Early resolution of disputes
One aim of the legislation is to encourage the early settlement of disputes involving alleged defamation. A regime has been put in place enabling publishers to make a so-called 'offer of amends' at an early stage of the dispute. Such an offer must include, among other things, an offer to publish a reasonable correction and apology and payment of the complainant's expenses. Failure by a complainant to accept such an offer may afford the publisher a defence if the dispute is litigated and the court considers that in all the circumstances, the offer was reasonable. The requirements of the 'offer of amends' procedure are highly technical and it is questionable to what extent many aspects of the regime will be workable in practice.
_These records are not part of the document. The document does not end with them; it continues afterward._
-- ==== Sys2Proof/Machine/Alu.lean ====
section
/-!
DEFINITION. The integer functions and the shapes of arithmetic instructions (R108–R119).
-/

namespace Sys2Proof.Machine

/-- Logical shift left by an unsigned count; 0 for 32 or more (R113). -/
def shl32 (a b : Word) : Word := if 32 ≤ b.toNat then 0 else a <<< b.toNat

/-- Logical shift right by an unsigned count; 0 for 32 or more (R113). -/
def shr32 (a b : Word) : Word := if 32 ≤ b.toNat then 0 else a >>> b.toNat

/-- Arithmetic shift right by min(count, 31) (R113). -/
def sra32 (a b : Word) : Word := a.sshiftRight (min b.toNat 31)

/-- The high word of the signed product (R113). -/
def mulh32 (a b : Word) : Word := hi32 (a.signExtend 64 * b.signExtend 64)

/-- The signed minimum (R113). -/
def smin32 (a b : Word) : Word := if a.sle b then a else b

/-- The signed maximum (R113). -/
def smax32 (a b : Word) : Word := if a.sle b then b else a

/-- Leading zero bits, 0 to 32 (R118). -/
def clz32 (a : Word) : Word := BitVec.ofNat 32 (((List.range 32).find? fun i => a.getLsbD (31 - i)).getD 32)

/-- The number of one bits (R118). -/
def popc32 (a : Word) : Word := BitVec.ofNat 32 ((List.range 32).filter fun i => a.getLsbD i).length

/-- Bit order reversed (R118). -/
def brev32 (a : Word) : Word :=
  BitVec.ofNat 32 ((List.range 32).map fun i => if a.getLsbD (31 - i) then 2 ^ i else 0).sum

/-- The signed absolute value modulo 2^32 (R118). -/
def abs32 (a : Word) : Word := if a.slt 0 then 0 - a else a

/-- The length of a field descriptor: b[13:8], at most 32 (R119). -/
def fieldLen (b : Word) : Nat := min (bits b.toNat 13 8) 32

/-- VBFE (R119). -/
def bfe32 (a b : Word) : Word :=
  let n := fieldLen b
  let f := a.toNat / 2 ^ (b.toNat % 32) % 2 ^ n
  if b.getLsbD 31 ∧ 0 < n ∧ f / 2 ^ (n - 1) % 2 = 1 then BitVec.ofInt 32 ((f : Int) - 2 ^ n) else BitVec.ofNat 32 f

/-- VBFI (R119). -/
def bfi32 (old a b : Word) : Word :=
  let p := b.toNat % 32
  let m : Word := BitVec.ofNat 32 ((2 ^ fieldLen b - 1) * 2 ^ p)
  old &&& ~~~m ||| BitVec.ofNat 32 (a.toNat * 2 ^ p) &&& m

/-- An instruction that writes a scalar register (R113). -/
def scalarOp (i : Instr) (s : State) (d : BitVec 7) (f : Src → Word) : Host.Outcome State Fault Refusal :=
  issueTray i.opnds s fun r t => t.setSreg r.i d.toNat (f r)

/-- An instruction that writes a scalar pair (R113). -/
def scalarOp64 (i : Instr) (s : State) (d : BitVec 7) (f : Src → DWord) : Host.Outcome State Fault Refusal :=
  issueTray i.opnds s fun r t => t.setSpair r.i d.toNat (f r)

/-- Write window register d of the active threads, decoded with the window base and the mask that held before the
chain (R109, R111). -/
def Src.fill (r : Src) (t : Tray) (d : BitVec 7) (f : Nat → Word) : Tray :=
  t.fillPhys (r.t.vwin + d.toNat) r.m0 f

/-- Write a pair of window registers of the active threads. -/
def Src.fill2 (r : Src) (t : Tray) (d : BitVec 7) (f : Nat → DWord) : Tray :=
  (t.fillPhys (r.t.vwin + d.toNat) r.m0 fun th => lo32 (f th)).fillPhys (r.t.vwin + d.toNat + 1) r.m0
    fun th => hi32 (f th)

/-- An instruction that writes a window register of each active thread (R109). -/
def vectorOp (i : Instr) (s : State) (d : BitVec 7) (f : Src → Nat → Word) : Host.Outcome State Fault Refusal :=
  issueTray i.opnds s fun r t => r.fill t d (f r)

/-- An instruction that writes a pair of window registers of each active thread (R118). -/
def vectorOp64 (i : Instr) (s : State) (d : BitVec 7) (f : Src → Nat → DWord) : Host.Outcome State Fault Refusal :=
  issueTray i.opnds s fun r t => r.fill2 t d (f r)

end Sys2Proof.Machine
end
Defence of statutory qualified privilege
This defence is contained in s22 of the Defamation Act 1974 (NSW), and has rarely been relied upon successfully by defendants, especially media defendants. The court is now empowered to take into account a number of factors in deciding whether the publisher's conduct was reasonable in the circumstances. It is doubtful if the express enumeration of these factors alters the existing law.
Costs
In awarding costs, the court is now expressly empowered to have regard to:
- the way in which the parties conducted their cases (including any misuse of a party's superior financial position to hinder settlement); and
- whether the costs in the proceedings may exceed the quantum of damages to be awarded.
Further, the court is required to award costs to the successful party on the more generous 'indemnity' basis if the other party has unreasonably failed to make or to agree to a settlement offer. The court is given an apparently very broad discretion to decide whether conduct was 'unreasonable'.
Limitation period
An action for defamation must now be brought within one year of the date of publication. The limitation period was previously six years. The court now has a discretion to extend the period to up to three years if it decides that it is 'just and reasonable' to do so.
We will continue to monitor the introduction of the Act and will keep you informed of any developments. If you have any concerns regarding this new legislation or any other defamation matter, please feel free to contact us.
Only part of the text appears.